Reproduce verbatim the lines of the material below, starting at the line with "refine ⟨recognized_addVxVy, fun" and ending at the line with "exact ⟨result.trans (BitVec.toNat_add", both inclusive; skip the rest.

[EXERCISE MATERIALS]

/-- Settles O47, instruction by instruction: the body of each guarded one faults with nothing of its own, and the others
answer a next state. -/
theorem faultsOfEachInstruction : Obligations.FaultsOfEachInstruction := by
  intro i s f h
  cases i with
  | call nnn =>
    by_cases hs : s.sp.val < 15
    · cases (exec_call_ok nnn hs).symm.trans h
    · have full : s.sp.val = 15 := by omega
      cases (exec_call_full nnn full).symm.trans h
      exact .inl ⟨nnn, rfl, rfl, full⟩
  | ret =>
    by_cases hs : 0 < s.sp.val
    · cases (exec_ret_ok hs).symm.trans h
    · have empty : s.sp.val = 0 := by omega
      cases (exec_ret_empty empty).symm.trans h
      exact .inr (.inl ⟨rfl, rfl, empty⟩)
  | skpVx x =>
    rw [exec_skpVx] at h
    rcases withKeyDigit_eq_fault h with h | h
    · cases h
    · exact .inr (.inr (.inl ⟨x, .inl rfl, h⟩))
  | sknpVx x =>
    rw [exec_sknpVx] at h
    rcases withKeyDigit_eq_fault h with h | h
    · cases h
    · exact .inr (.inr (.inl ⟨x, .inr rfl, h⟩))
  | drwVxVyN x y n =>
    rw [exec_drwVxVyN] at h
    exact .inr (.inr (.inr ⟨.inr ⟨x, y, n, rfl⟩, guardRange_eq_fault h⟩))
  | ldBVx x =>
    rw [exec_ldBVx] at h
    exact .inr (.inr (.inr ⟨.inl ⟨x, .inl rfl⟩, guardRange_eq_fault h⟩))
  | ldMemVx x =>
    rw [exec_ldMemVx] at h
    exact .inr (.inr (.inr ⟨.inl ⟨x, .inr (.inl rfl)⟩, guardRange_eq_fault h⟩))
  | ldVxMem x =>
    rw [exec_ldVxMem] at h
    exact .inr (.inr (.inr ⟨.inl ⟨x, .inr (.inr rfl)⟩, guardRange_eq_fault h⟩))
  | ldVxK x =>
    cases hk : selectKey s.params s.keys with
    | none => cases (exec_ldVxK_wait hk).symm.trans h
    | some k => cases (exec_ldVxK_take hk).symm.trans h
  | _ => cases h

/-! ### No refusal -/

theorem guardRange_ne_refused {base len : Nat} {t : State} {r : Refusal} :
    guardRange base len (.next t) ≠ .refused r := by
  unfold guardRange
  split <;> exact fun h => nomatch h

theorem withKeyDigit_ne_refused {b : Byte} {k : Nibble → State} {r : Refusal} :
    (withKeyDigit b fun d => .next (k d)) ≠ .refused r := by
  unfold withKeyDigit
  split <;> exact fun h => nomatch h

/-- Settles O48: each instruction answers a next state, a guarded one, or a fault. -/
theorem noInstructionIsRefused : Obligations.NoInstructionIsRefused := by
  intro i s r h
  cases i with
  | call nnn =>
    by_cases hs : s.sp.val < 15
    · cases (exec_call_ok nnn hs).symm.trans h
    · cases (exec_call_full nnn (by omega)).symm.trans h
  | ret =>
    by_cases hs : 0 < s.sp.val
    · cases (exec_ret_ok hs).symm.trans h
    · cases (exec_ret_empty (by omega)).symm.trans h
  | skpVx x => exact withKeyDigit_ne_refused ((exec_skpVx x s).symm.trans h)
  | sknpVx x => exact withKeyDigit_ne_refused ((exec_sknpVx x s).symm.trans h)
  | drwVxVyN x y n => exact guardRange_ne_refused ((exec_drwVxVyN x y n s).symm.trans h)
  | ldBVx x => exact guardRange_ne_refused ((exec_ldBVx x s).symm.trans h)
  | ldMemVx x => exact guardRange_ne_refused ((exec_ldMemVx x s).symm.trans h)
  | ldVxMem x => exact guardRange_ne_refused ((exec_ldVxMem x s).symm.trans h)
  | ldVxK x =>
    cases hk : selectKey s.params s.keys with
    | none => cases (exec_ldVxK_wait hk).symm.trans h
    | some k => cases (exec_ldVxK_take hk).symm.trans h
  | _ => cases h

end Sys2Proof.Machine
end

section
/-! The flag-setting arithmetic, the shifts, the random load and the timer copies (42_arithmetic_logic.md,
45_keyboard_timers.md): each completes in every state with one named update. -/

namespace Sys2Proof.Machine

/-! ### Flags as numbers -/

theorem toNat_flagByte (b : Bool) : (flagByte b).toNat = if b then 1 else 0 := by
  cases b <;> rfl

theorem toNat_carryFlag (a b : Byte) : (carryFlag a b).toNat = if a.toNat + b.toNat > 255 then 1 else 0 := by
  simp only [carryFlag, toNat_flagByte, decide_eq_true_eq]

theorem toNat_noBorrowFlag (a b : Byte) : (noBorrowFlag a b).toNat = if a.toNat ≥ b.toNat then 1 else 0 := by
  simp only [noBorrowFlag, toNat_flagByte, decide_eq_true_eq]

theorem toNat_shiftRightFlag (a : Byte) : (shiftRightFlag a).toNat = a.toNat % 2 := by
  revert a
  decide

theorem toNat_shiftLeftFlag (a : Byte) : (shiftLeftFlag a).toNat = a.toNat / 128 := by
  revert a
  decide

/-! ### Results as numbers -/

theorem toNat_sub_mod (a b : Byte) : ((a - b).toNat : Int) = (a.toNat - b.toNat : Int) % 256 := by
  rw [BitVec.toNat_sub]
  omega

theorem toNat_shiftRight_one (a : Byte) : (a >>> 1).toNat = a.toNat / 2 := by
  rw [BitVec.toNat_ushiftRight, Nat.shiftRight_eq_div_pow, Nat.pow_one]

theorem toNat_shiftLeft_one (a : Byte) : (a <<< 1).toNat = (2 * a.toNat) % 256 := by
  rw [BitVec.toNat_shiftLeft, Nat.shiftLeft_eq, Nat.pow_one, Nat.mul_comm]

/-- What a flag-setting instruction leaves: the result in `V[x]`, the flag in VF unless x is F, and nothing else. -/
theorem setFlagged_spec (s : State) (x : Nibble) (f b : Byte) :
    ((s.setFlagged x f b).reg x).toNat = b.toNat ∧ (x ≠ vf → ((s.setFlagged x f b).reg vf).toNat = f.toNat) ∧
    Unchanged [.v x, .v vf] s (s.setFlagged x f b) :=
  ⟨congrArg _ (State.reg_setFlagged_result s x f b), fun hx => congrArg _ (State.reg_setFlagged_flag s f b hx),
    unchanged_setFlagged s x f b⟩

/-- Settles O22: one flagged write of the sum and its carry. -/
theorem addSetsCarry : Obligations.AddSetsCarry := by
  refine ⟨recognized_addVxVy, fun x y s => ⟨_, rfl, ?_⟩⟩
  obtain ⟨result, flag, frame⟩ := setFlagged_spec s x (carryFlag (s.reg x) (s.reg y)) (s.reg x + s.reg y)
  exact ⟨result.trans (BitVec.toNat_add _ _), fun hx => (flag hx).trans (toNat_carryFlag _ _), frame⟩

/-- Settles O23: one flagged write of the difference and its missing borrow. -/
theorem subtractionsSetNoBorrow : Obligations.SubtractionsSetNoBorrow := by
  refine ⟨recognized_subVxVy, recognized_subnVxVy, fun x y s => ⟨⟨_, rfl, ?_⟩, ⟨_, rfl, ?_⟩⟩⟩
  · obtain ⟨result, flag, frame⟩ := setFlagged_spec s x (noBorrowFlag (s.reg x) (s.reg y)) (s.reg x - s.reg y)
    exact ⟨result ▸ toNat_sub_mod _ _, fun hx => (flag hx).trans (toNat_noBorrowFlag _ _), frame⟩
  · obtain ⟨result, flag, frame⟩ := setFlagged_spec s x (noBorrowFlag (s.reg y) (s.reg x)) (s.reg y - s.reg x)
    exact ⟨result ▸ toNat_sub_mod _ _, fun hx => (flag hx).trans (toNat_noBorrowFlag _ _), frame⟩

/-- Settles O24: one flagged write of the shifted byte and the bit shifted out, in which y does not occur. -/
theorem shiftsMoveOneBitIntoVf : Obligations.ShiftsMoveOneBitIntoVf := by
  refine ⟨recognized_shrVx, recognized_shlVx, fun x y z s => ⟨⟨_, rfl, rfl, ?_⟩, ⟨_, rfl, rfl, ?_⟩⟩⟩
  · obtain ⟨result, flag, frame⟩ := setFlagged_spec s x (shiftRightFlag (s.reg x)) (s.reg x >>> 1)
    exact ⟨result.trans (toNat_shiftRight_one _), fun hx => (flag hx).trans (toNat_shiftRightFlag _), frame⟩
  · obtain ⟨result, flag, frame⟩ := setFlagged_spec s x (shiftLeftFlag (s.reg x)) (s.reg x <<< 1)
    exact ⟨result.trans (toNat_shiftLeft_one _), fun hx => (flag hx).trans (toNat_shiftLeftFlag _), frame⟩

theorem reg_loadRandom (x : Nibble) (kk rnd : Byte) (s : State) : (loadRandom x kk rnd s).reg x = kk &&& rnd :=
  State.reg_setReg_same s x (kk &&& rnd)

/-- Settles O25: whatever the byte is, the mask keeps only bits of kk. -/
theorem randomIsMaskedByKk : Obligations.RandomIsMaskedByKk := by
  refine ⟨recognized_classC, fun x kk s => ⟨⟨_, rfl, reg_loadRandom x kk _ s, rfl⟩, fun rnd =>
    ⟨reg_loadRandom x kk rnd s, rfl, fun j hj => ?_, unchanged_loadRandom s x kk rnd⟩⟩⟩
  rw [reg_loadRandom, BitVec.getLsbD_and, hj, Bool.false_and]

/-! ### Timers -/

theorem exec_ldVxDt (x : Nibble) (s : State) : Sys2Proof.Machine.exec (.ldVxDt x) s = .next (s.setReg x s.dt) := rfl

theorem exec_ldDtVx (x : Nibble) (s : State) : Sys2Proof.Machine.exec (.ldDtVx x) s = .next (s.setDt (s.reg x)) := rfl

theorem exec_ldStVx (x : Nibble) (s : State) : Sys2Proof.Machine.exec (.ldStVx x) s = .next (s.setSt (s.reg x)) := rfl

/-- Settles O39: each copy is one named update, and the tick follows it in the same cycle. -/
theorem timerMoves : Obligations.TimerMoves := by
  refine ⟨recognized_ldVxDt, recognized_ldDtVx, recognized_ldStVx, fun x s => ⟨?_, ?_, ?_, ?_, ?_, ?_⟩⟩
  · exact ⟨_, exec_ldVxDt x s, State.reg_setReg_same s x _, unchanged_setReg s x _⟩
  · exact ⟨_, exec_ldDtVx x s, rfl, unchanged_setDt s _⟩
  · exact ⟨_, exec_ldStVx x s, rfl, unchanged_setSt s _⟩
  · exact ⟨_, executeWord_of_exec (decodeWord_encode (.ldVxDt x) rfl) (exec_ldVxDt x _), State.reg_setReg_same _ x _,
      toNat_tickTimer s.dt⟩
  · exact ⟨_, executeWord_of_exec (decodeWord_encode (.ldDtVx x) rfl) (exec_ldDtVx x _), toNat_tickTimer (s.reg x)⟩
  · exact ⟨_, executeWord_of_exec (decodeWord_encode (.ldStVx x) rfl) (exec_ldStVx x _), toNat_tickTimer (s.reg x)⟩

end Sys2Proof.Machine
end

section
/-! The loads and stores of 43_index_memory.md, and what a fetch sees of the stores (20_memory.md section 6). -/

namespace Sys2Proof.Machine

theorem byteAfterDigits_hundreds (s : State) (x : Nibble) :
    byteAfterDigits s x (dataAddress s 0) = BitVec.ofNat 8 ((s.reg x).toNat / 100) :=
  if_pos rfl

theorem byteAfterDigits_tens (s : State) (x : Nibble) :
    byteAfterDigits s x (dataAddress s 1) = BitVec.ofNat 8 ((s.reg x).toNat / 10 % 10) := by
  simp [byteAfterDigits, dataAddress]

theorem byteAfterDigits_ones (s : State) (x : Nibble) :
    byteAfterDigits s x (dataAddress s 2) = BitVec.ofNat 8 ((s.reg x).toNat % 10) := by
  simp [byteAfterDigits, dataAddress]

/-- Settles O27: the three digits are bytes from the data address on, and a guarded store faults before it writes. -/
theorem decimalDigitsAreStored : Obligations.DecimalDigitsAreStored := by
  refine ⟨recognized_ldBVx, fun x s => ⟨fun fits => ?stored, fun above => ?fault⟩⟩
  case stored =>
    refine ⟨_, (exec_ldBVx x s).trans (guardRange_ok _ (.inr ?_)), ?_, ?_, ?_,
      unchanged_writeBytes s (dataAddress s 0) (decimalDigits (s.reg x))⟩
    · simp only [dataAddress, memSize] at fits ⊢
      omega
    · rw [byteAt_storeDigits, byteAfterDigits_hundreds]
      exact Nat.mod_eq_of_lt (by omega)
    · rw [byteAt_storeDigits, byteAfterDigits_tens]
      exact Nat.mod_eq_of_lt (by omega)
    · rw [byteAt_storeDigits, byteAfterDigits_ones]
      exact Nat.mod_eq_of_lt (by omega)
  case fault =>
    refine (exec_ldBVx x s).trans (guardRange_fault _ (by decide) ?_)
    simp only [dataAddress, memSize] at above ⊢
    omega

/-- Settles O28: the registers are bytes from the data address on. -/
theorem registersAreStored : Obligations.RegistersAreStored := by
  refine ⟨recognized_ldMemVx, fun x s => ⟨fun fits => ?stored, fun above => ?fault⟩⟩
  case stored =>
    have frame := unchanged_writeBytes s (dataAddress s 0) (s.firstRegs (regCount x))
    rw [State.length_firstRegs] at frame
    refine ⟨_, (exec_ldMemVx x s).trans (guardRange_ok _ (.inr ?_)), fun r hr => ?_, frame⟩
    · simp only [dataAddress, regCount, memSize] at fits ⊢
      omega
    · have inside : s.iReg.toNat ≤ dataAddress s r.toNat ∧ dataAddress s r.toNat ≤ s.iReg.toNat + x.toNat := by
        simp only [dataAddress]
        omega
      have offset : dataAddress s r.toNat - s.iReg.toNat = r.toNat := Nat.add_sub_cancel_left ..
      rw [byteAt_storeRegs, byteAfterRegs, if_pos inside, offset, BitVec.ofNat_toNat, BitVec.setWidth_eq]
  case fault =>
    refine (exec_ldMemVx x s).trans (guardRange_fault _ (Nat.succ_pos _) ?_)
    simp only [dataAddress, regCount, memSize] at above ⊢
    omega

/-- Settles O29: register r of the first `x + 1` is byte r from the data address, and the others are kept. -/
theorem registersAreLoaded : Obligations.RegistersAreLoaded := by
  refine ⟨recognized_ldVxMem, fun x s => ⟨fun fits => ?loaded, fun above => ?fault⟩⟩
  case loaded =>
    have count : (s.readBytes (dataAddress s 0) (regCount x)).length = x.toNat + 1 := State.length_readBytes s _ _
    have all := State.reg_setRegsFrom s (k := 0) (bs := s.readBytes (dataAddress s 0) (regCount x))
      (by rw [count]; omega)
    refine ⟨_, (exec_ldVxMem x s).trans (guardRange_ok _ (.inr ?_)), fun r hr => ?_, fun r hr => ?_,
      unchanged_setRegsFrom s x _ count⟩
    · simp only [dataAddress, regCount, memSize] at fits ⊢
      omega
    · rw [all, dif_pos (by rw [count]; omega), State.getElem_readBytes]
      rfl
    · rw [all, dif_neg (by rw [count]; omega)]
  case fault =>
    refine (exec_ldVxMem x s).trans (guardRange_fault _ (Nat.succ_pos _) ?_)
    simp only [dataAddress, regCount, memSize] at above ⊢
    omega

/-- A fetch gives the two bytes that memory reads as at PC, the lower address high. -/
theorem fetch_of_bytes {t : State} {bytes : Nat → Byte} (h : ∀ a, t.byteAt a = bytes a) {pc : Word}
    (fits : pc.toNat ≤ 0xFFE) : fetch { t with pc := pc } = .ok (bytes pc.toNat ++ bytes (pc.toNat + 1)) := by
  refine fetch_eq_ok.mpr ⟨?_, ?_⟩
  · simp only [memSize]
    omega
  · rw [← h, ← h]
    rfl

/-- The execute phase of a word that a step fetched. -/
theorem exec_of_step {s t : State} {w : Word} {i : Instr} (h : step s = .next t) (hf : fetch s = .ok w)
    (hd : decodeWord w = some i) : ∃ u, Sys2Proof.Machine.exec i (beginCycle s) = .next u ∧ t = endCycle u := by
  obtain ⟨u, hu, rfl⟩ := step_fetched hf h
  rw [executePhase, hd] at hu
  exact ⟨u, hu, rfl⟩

[/EXERCISE MATERIALS]
[EXERCISE MATERIALS]

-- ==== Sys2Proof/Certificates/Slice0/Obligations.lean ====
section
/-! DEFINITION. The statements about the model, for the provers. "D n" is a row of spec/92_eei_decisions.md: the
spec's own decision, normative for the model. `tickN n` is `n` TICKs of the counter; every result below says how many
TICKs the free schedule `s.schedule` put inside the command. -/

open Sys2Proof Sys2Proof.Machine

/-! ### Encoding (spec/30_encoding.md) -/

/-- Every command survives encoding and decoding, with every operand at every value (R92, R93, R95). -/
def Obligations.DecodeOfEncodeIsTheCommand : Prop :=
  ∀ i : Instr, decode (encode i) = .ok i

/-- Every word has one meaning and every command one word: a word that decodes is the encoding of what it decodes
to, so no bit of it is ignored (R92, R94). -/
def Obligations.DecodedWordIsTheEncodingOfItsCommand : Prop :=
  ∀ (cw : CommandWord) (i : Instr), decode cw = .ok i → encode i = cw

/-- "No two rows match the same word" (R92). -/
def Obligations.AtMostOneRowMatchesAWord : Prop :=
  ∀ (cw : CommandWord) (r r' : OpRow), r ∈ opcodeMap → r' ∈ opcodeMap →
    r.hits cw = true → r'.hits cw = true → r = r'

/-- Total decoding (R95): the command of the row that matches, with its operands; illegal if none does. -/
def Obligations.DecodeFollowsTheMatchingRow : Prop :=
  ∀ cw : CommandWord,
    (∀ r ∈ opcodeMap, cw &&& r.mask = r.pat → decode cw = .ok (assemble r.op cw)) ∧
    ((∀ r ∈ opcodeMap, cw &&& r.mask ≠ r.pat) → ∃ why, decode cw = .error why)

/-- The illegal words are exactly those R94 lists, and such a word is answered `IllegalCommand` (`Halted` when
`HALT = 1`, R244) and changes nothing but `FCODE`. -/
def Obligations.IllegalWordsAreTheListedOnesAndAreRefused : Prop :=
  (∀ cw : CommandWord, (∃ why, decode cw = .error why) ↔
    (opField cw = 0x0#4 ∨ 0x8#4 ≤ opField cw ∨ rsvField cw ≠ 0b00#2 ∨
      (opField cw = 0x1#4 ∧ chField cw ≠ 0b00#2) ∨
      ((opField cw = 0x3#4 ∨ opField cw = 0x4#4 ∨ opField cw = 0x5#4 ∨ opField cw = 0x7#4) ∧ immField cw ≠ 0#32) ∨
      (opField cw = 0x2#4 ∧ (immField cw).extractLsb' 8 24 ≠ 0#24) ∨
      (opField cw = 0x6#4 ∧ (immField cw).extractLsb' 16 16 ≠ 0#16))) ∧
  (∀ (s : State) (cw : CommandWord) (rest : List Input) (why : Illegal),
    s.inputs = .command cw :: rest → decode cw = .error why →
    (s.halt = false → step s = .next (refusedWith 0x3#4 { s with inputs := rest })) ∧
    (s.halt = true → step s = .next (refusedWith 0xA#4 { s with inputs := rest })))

[/EXERCISE MATERIALS]

• **SOLUTION TO THE PROBLEM**
  refine ⟨recognized_addVxVy, fun x y s => ⟨_, rfl, ?_⟩⟩
  obtain ⟨result, flag, frame⟩ := setFlagged_spec s x (carryFlag (s.reg x) (s.reg y)) (s.reg x + s.reg y)
  exact ⟨result.trans (BitVec.toNat_add _ _), fun hx => (flag hx).trans (toNat_carryFlag _ _), frame⟩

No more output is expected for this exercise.